Employee Attrition Prediction in R

Last Updated : 23 Jul, 2025

From the perspective of Industrial Companies that run with huge employees, employee attrition is a significant concern for many organizations as it affects productivity and financial health. Predicting which employees are likely to leave can help companies implement strategies to retain and hire valuable talent. In this article, we will explore how to predict employee attrition using the R Programming Language.
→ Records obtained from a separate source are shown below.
/-- Send the DATA flit that waits first, if the peer has room for it and the replay buffer of 512 flits too (R378, R379). -/
def SpanPort.sendOne (x : SpanPort) : SpanPort :=
  match x.waiting with
  | [] => x
  | q :: qs =>
    if !x.listens ∨ x.credit = 0 ∨ 512 ≤ x.replay.length then x
    else
      let e := ({ x with waiting := qs, credit := x.credit - 1 } : SpanPort).emit (some q.1) 0 q.2
      { e.1 with replay := e.1.replay ++ [(q.1, e.2)] }

/-- Send what waits, as far as it goes. -/
def SpanPort.pump (x : SpanPort) : SpanPort := x.waiting.foldl (fun y _ => y.sendOne) x

/-- A payload takes the next number and waits to be sent. -/
def SpanPort.enqueue (x : SpanPort) (payload : List Byte) : SpanPort :=
  { x with txNo := x.txNo + 1, waiting := x.waiting ++ [(x.txNo, payload)] }

/-- Cut a packet into payloads of 200 bytes, each packet from the start of a flit (DESIGN CHOICE,
notes/assumptions/14.md). -/
def payloads (bs : List Byte) : Nat → List (List Byte)
  | 0 => []
  | n + 1 => if bs.isEmpty then [] else bs.take 200 :: payloads (bs.drop 200) n

/-- Put a packet on a port. -/
def State.pushPacket (s : State) (n : Nat) (pkt : List Byte) : State :=
  s.updPort n (fun x => ((payloads pkt 3).foldl SpanPort.enqueue x).pump)

/-- Put a packet on a port, and name the flits that carry its payload. -/
def State.pushTracked (s : State) (n : Nat) (pkt : List Byte) : State × List OpFlit :=
  let no := (s.port n).txNo
  (s.pushPacket n pkt, ((payloads pkt 3).zipIdx).map (fun q =>
    let start := if q.2 = 0 then 32 else 0
    { port := n, no := no + q.2, start := start, bytes := q.1.length - start }))

/-- Flits acknowledged up to a sequence number leave the replay buffer. -/
def SpanPort.ackUpTo (x : SpanPort) (ack : Nat) : SpanPort :=
  match x.replay.findIdx? (fun e => e.1 % 4096 == ack) with
  | none => x
  | some i => { x with replay := x.replay.drop (i + 1) }

/-- Resend the whole replay buffer, in order. -/
def SpanPort.resend (x : SpanPort) : SpanPort := { x with sent := x.sent ++ x.replay.map (fun e => (some e.1, e.2)) }

/-- A NAK (R379): flits before the named one are acknowledged, and it and every later one are sent again in order. -/
def SpanPort.nak (x : SpanPort) (seq : Nat) : SpanPort :=
  match x.replay.findIdx? (fun e => e.1 % 4096 == seq) with
  | none => x
  | some i => ({ x with replay := x.replay.drop i } : SpanPort).resend.pump

/-- Cut the packets from received payload bytes; the rest is the start of a packet that goes on in the next DATA flit. Zeros
where a packet would start fill the flit (DESIGN CHOICE, notes/assumptions/14.md). -/
def cutPackets : Nat → List Byte → List (List Byte) × List Byte
  | 0, bs => ([], bs)
  | n + 1, bs =>
    let m := 32 + field bs 6 2
    if bs.all (fun b => b == 0) ∨ (32 ≤ bs.length ∧ 288 < m) then ([], [])
    else if bs.length < 32 ∨ bs.length < m then ([], bs)
    else
      let r := cutPackets n (bs.drop m)
      (bs.take m :: r.1, r.2)

/-- What ACK and CREDIT of an accepted flit say. -/
def SpanPort.take (x : SpanPort) (h : Nat) : SpanPort :=
  ({ x with credit := x.credit + 2 * bitsOf h 33 26 } : SpanPort).ackUpTo (bitsOf h 23 12)

/-- The expected DATA flit has come: its packets wait to be performed. -/
def SpanPort.receive (x : SpanPort) (payload : List Byte) : SpanPort :=
  let r := cutPackets 32 (x.rest ++ payload)
  { x with rxSeq := x.rxSeq + 1, discarding := false, owed := x.owed + 1, rest := r.2, inbox := x.inbox ++ r.1 }

/-- A port that has no link any more: nothing waits or is replayed, and sequence numbers start at 0. -/
def SpanPort.unlink (x : SpanPort) : SpanPort :=
  { x with
    txNo := (x.txNo + 4095) / 4096 * 4096
    rxSeq := 0
    discarding := false
    replay := []
    waiting := []
    credit := 0
    owed := 0
    rest := []
    request := none }

/-! ### Packets (R395) -/

/-- A span packet. -/
def mkPacket (op status hops window dstE dstP srcE srcP offset req arg : Nat) (payload : List Byte) : List Byte :=
  leBytes 1 (op % 16 + status % 16 * 16) ++ leBytes 1 (hops % 4 + window % 64 * 4) ++ leBytes 2 (dstE % 4096 + dstP % 8 * 4096) ++
    leBytes 2 (srcE % 4096 + srcP % 8 * 4096) ++ leBytes 2 payload.length ++ leBytes 8 (offset % 2 ^ 48) ++ leBytes 8 req ++
    leBytes 8 arg ++ payload

/-- Fields of a packet. -/
structure Pkt where
  op : Nat
  status : Nat
  hops : Nat
  window : Nat
  dstE : Nat
  dstP : Nat
  srcE : Nat
  srcP : Nat
  len : Nat
  offset : Nat
  req : Nat
  arg : Nat
  data : List Byte
  deriving DecidableEq, Repr

/-- Read a packet. -/
def Pkt.of (bs : List Byte) : Pkt :=
  let f := field bs
  { op := f 0 1 % 16, status := f 0 1 / 16, hops := f 1 1 % 4, window := f 1 1 / 4, dstE := f 2 2 % 4096, dstP := bitsOf (f 2 2) 14 12,
    srcE := f 4 2 % 4096, srcP := bitsOf (f 4 2) 14 12, len := f 6 2, offset := f 8 6, req := f 0x10 8, arg := f 0x18 8,
    data := bs.drop 32 }

/-- GROUP, part index and segment of a collective's packet. -/
def Pkt.group (k : Pkt) : Nat := k.arg % 16
def Pkt.idx (k : Pkt) : Nat := bitsOf k.arg 14 4
def Pkt.seg (k : Pkt) : Nat := bitsOf k.arg 30 15

/-- ARG of a collective's packet. -/
def collArg (group idx seg : Nat) : Nat := group % 16 + idx % 2048 * 2 ^ 4 + seg % 2 ^ 16 * 2 ^ 15

/-- Source logical core, dispatch number and request number of an identity (R391). -/
def reqCore (r : Nat) : Nat := r % 2048
def reqDispatch (r : Nat) : Nat := bitsOf r 26 11
def reqNo (r : Nat) : Nat := bitsOf r 42 27

/-- A request identity. -/
def reqId (lpos dispatch req : Nat) : Nat := lpos % 2048 + dispatch % 2 ^ 16 * 2 ^ 11 + req % 2 ^ 16 * 2 ^ 27

/-- The part index that marks a packet as no collective's: a group's digest, or a survivor of a roll (DESIGN CHOICE,
notes/assumptions/14.md). -/
def noIdx : Nat := 0x7FF

/-! ### Routes (R383) -/

/-- The route entry of a partition for an engine. -/
def State.route (s : State) (p e : Nat) : Option Route :=
  (s.part p).bind (fun x => (x.span.routes.filterMap (fun q => q.2)).find? (fun r => r.dest == e))

/-- The usable ports of a mask that a partition owns, ascending. -/
def State.routePorts (s : State) (p mask : Nat) : List Nat :=
  (bitsSet mask 32).filter (fun n => s.portPart n == some p && (s.port n).usable)

/-- The port an operation of a source core takes to an engine (R383). -/
def State.pickPort (s : State) (p e lpos : Nat) : Option Nat :=
  match s.route p e with
  | none => none
  | some r =>
    let ps := s.routePorts p r.mask
    if ps.isEmpty then none else ps[lpos % ps.length]?

/-! ### Operations issued here -/

/-- Offsets and lengths of the packets of an operation from a point onward, u bytes each; an operation without bytes has one
packet. -/
def pieces (u got len : Nat) : List (Nat × Nat) :=
  if len = 0 then [(0, 0)] else (List.range ((len - got + (u - 1)) / u)).map (fun i => (got + u * i, min u (len - got - u * i)))

/-- What is left of an operation as packets: WRITE and segments carry their data, ATOMIC_ADD its addend, and each packet of a
READ asks for 64 bytes. NOTIFY stands in the last packet of a WRITE (notes/assumptions/14.md). -/
def SpanOp.packets (o : SpanOp) (self : Nat) : List (List Byte) :=
  let id := reqId o.lpos o.dispatch o.req
  let pk (off arg : Nat) (pay : List Byte) : List Byte := mkPacket o.op 0 0 o.window o.engine o.dstPart self o.part off id arg pay
  if o.op = 2 then (pieces 64 o.got o.length).map (fun q => pk (o.offset + q.1) 0 [])
  else if o.op = 3 then [pk o.offset o.arg o.data]
  else (pieces 256 o.got o.length).map (fun q =>
    pk (o.offset + q.1) (if o.op = 9 ∨ o.cmd.isSome ∨ q.1 + q.2 = o.length then o.arg else 0) ((o.data.drop q.1).take q.2))

/-- Send an operation on its port and keep it until it is complete. -/
def State.launch (s : State) (o : SpanOp) : State :=
  let r := (o.packets s.span.engineId).foldl (fun (a : State × List OpFlit) pkt =>
    let q := a.1.pushTracked o.port pkt
    (q.1, a.2 ++ q.2)) (s, o.flits)
  { r.1 with span := { r.1.span with ops := r.1.span.ops ++ [{ o with flits := r.2 }] } }

/-- The core an operation belongs to still runs the dispatch that issued it. -/
def State.opAlive (s : State) (o : SpanOp) : Bool :=
  let c := s.core o.core
  c.run.dispatch == o.dispatch && c.run.spanWaits.any (fun w => w.opId == o.req)

/-- Remove an operation. -/
def State.dropOp (s : State) (o : SpanOp) : State := { s with span := { s.span with ops := s.span.ops.filter (fun q => q != o) } }

/-- The command that an operation belongs to. -/
def State.opCmd (s : State) (o : SpanOp) : Option CmdRef :=
  match o.cmd with
  | some c => some { block := c.1, id := c.2 }
  | none => if s.opAlive o then (s.dispatchOf o.core).map (fun d => d.2.2.ref) else none

/-- A failed operation ends its command (R394): a lost peer and a disabled port at the last commit boundary, with the granules
completed in DETAIL (R452). -/
def State.opFailed (s : State) (o : SpanOp) (status detail : Nat) : State :=
  let s1 := s.dropOp o
  match s.opCmd o with
  | none => s1
  | some c =>
    if status = stPeerLost ∨ status = stAbortedByDisable then (s1.endAtBoundary c status 0).settle
    else (s1.failCmd c status detail).settle

/-- Status and DETAIL of a failed operation (R394, R452). -/
def failStatus (o : SpanOp) (status : Nat) : Nat × Nat :=
  if status = 1 ∨ status = 2 then (stAddrFault, o.offset % 2 ^ 48 + 2 ^ 48 + o.window * 2 ^ 49)
  else if status = 3 then (stDataLoss, o.offset % 2 ^ 48)
  else (stPeerLost, 0)

/-- Other payload bytes for a flit. -/
def SpanPort.blur (x : SpanPort) (q : OpFlit) (bs : List Byte) : SpanPort :=
  let pay (p : List Byte) : List Byte := p.take q.start ++ bs ++ p.drop (q.start + q.bytes)
  let again (f : List Byte) : List Byte :=
    let h := field f 0 6
    mkFlit (h % 4096) (bitsOf h 23 12) (bitsOf h 25 24) (bitsOf h 33 26) (pay ((f.drop 6).take 200))
  { x with
    waiting := x.waiting.map (fun e => if e.1 = q.no then (e.1, pay e.2) else e)
    replay := x.replay.map (fun e => if e.1 = q.no then (e.1, again e.2) else e)
    sent := x.sent.map (fun e => if e.1 = some q.no then (e.1, again e.2) else e) }

/-- The bytes an operation has sent are open: free values stand for them (R392). -/
def State.blur (s : State) (o : SpanOp) : State :=
  o.flits.foldl (fun t q =>
    let r := t.freeBytes q.bytes
    r.2.updPort q.port (fun x => x.blur q r.1)) s

/-- Bytes a span operation delivers to its own core; they race with other operations and not with itself. -/
def spanPut (c : Core) (id off : Nat) (bs : List Byte) : Core :=
  let d := if bs.isEmpty then c else Cu.wideWrite c false off bs
  { d with run := { d.run with spanWaits := d.run.spanWaits.map (fun w =>
      if w.opId = id then (c.run.spanWaits.find? (fun v => v.opId == id)).getD w else w) } }

/-- What an operation receives is open until its completion, and after it where a write has met it (R392). -/
def State.openSpan (s : State) (k id : Nat) (dst : Nat × Nat) : State :=
  let r := s.freeBytes dst.2
  r.2.updCore k (fun c => spanPut c id dst.1 r.1)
Objective and Goals of Employee Attrition Prediction

The main objectives of this project are:

  • To understand the factors contributing to employee attrition.
  • To build predictive models that accurately identify employees at risk of leaving.
  • To propose retention strategies based on the insights gained from the models.

Dataset Explanation

This data set is collected from the IBM Human Resources department. The dataset contains 1470 observations and 35 variables. Within 35 variables “Attrition” is the dependent variable in the dataset.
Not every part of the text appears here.